There are two other keys to the success of exporting to China too – strong relationships and strong agreements.
Good, reliable people on the ground are essential. You need to get to know and understand the people you’re dealing with, particularly their motivations and allegiances, which might not be to you first. The Chinese are well-known to be tough business people and tenacious negotiators who spot opportunities and push everything as far as they can.
What we often see are businesses not getting their brands protected early, or adequately, enough. However, brand selection, clearance and timely protection are absolutely critical to the success of an export venture to China. The money spent on this up front is strategic and defensive, but saves in the long run because disputes are avoided.
In China, because it’s not the way we’re used to doing things and it’s a different scheme to what we’re used to, many Kiwi businesses misunderstand that it is still largely a free-for-all, and consequently pay the price for not getting on board with China’s first-to-file system.

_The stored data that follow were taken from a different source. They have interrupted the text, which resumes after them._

-- ==== Sys2Proof/Certificates/Slice0/Obligations.lean ====
section
/-! DEFINITION. Statements about the block, for the provers. First the block as a whole, then its families of commands in the order of the
opcode table: where each command has its own effect (`Leaves c s P` says that the command answers a next state and what that state holds),
under hypotheses on the state before and the operands alone; then frames. -/

open Sys2Proof Sys2Proof.Machine

/-! ### The block as a whole (01, 02, 09, 14, 15) -/

/-- One step runs the command at the front of the queue on the state with the queue's rest; with none waiting, one tick passes, at whose end
the curds that are due close, the requests on their way out complete, and the tables that arrived pages lack are asked for (R148, R171, R218;
log entries 1, 89 and 136, the model's choice). -/
def Obligations.StepRunsFront : Prop :=
  (∀ (s : State) (c : Instr) (rest : List Instr), s.pending = c :: rest → step s = exec c { s with pending := rest }) ∧
  ∀ (s : State), s.pending = [] →
    let after := fun (u : State) => { u with now := u.now + 1, monitor := { u.monitor with count := u.monitor.count + 1 } }
    (s.undecided = false → step s = .next (after s)) ∧
    (s.undecided = true → step s = .next (after (s.live State.endTick)) ∧ (s.live State.endTick).now = s.now)

/-- What the release of a full reset leaves (R7, R23, R334, R356, R357, R367): device time 0, no request, sequence, prefix, table or
page, every sequence slot free with slot 0 at generation 1 first, debug locked, and an empty direct region in canonical form. -/
def Obligations.ResetLeaves : Prop :=
  let s := State.reset
  s.pending = [] ∧ s.now = 0 ∧ s.boot.phase = .identity ∧ s.fns = [] ∧ s.reqs = [] ∧ s.seqs = [] ∧ s.dir = [] ∧ s.tables = [] ∧
    s.recs = [] ∧ s.pages = [] ∧ s.staging = [] ∧ s.calendar = [] ∧ s.update.st = 0 ∧ s.island.keys = [] ∧ s.dbg.st = 0 ∧
    s.dbg.nonce = none ∧ s.parity = [] ∧ (s.seqFree.take).map (·.1) = some 0 ∧ genOf s.seqGens 0 = 1 ∧ s.direct.wf = true ∧
    ∀ a, s.directRead a 1 = [memDefault]

/-- The direct region keeps its canonical form in every step (log entry 5): addresses strictly rising, no entry equal to what an unlisted
address reads as. -/
def Obligations.DirectMemoryKeepsForm : Prop := ∀ (s t : State), s.direct.wf = true → step s = .next t → t.direct.wf = true

/-- Device time (R7, with a tick of the model as log entry 1 has it): a step with no command waiting adds one; a command never sets, stops
or restarts it, but for a full reset, after which the controller is not in service and counts from 0. -/
def Obligations.DeviceTimeRuns : Prop :=
  ∀ (s t : State), step s = .next t →
    (s.pending = [] → t.now = s.now + 1) ∧
    ∀ c rest, s.pending = c :: rest →
      t.now = s.now ∨ t.now = 0 ∧ t.inService = false ∧
        (c.carriesReset = true ∨ (∃ a b, c = .resetNRelease a b) ∨ ∃ a b, c = .clockMonitorWindow a b)

/-- Which commands change what, in the areas that few commands touch (R7, R179, R326, R331, R335, R356, R373, R377, R392): the queue of
waiting commands never; device time, the time page, the running image, the flash, the debug state and the direct region only the commands
that `Instr.changes` lists for them, and full resets. -/
def Obligations.GuardedAreasStand : Prop :=
  ∀ (c : Instr) (s t : State), exec c s = .next t →
    Same .queue s t ∧
    (c.carriesReset = false →
      ∀ a ∈ [Area.time, .timePage, .image, .flash, .dbg, .direct], a ∉ c.changes → Same a s t)

/-- The same for the boot, staging, partial resets, tenants, power, the coarse figures, the direct region's bad lines and viral state, the
egress shapers, the link clusters, the peers' epochs, and memory stacks and groups (R201, R242, R256, R263, R293, R299, R318, R326, R330,
R367, R374, R392). -/
def Obligations.ColdAreasStand : Prop :=
  ∀ (c : Instr) (s t : State), exec c s = .next t → c.carriesReset = false →
    ∀ a ∈ [Area.coarse, .tenants, .boot, .update, .resets, .power, .directBad, .viral, .egress, .clusters, .peerEpochs, .dram, .groups],
      a ∉ c.changes → Same a s t

/-- Windows, abort slots and lifecycle of functions change only by commands at the functions' apertures, by the end of a shutdown, and by
resets and revocations (R176, R182, R186, R212, R330, R376). -/
def Obligations.WindowsStand : Prop :=
  ∀ (c : Instr) (s t : State), exec c s = .next t → c.reachesWindows = false → t.windows = s.windows

/-- Outside service, the commands that need it do nothing (log entry 22). -/
def Obligations.OutOfService : Prop :=
  ∀ (c : Instr) (s : State), c.anytime = false → s.inService = false → exec c s = .next s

Other misunderstandings can occur when dealing with examiners of your trade mark applications, as the language barrier is a distinct disadvantage. Often it leads to unnecessary and unexpected objections, and due to inconsistencies in local practice, it can lead to inconsistent results.
Then if you do have issues with registering the brands you want to export to China, the appeal process is bureaucratic, far from pro-applicant, costly, and fraught with uncertainty. Unfortunately we’re still finding that there are plenty of Kiwi companies having to deal with fundamental problems that end up costing them unnecessary time and money.
This makes forward and strategic planning right from the start even more important.
We see this fairly regularly in the natural products sector – an extremely popular market segment in Asia, and China in particular – especially with the recent “Cross-Border Bonded Warehouse” trading channels. Products that were difficult to get on the shelves in the past have found an easy way to consumers via e-commerce.
All good for “NZ Inc”, not so good for Kiwi brand owners who often end up in disputes regarding brand ownership and distribution rights, particularly where they have not taken the right steps at the right time to adequately protect their brand.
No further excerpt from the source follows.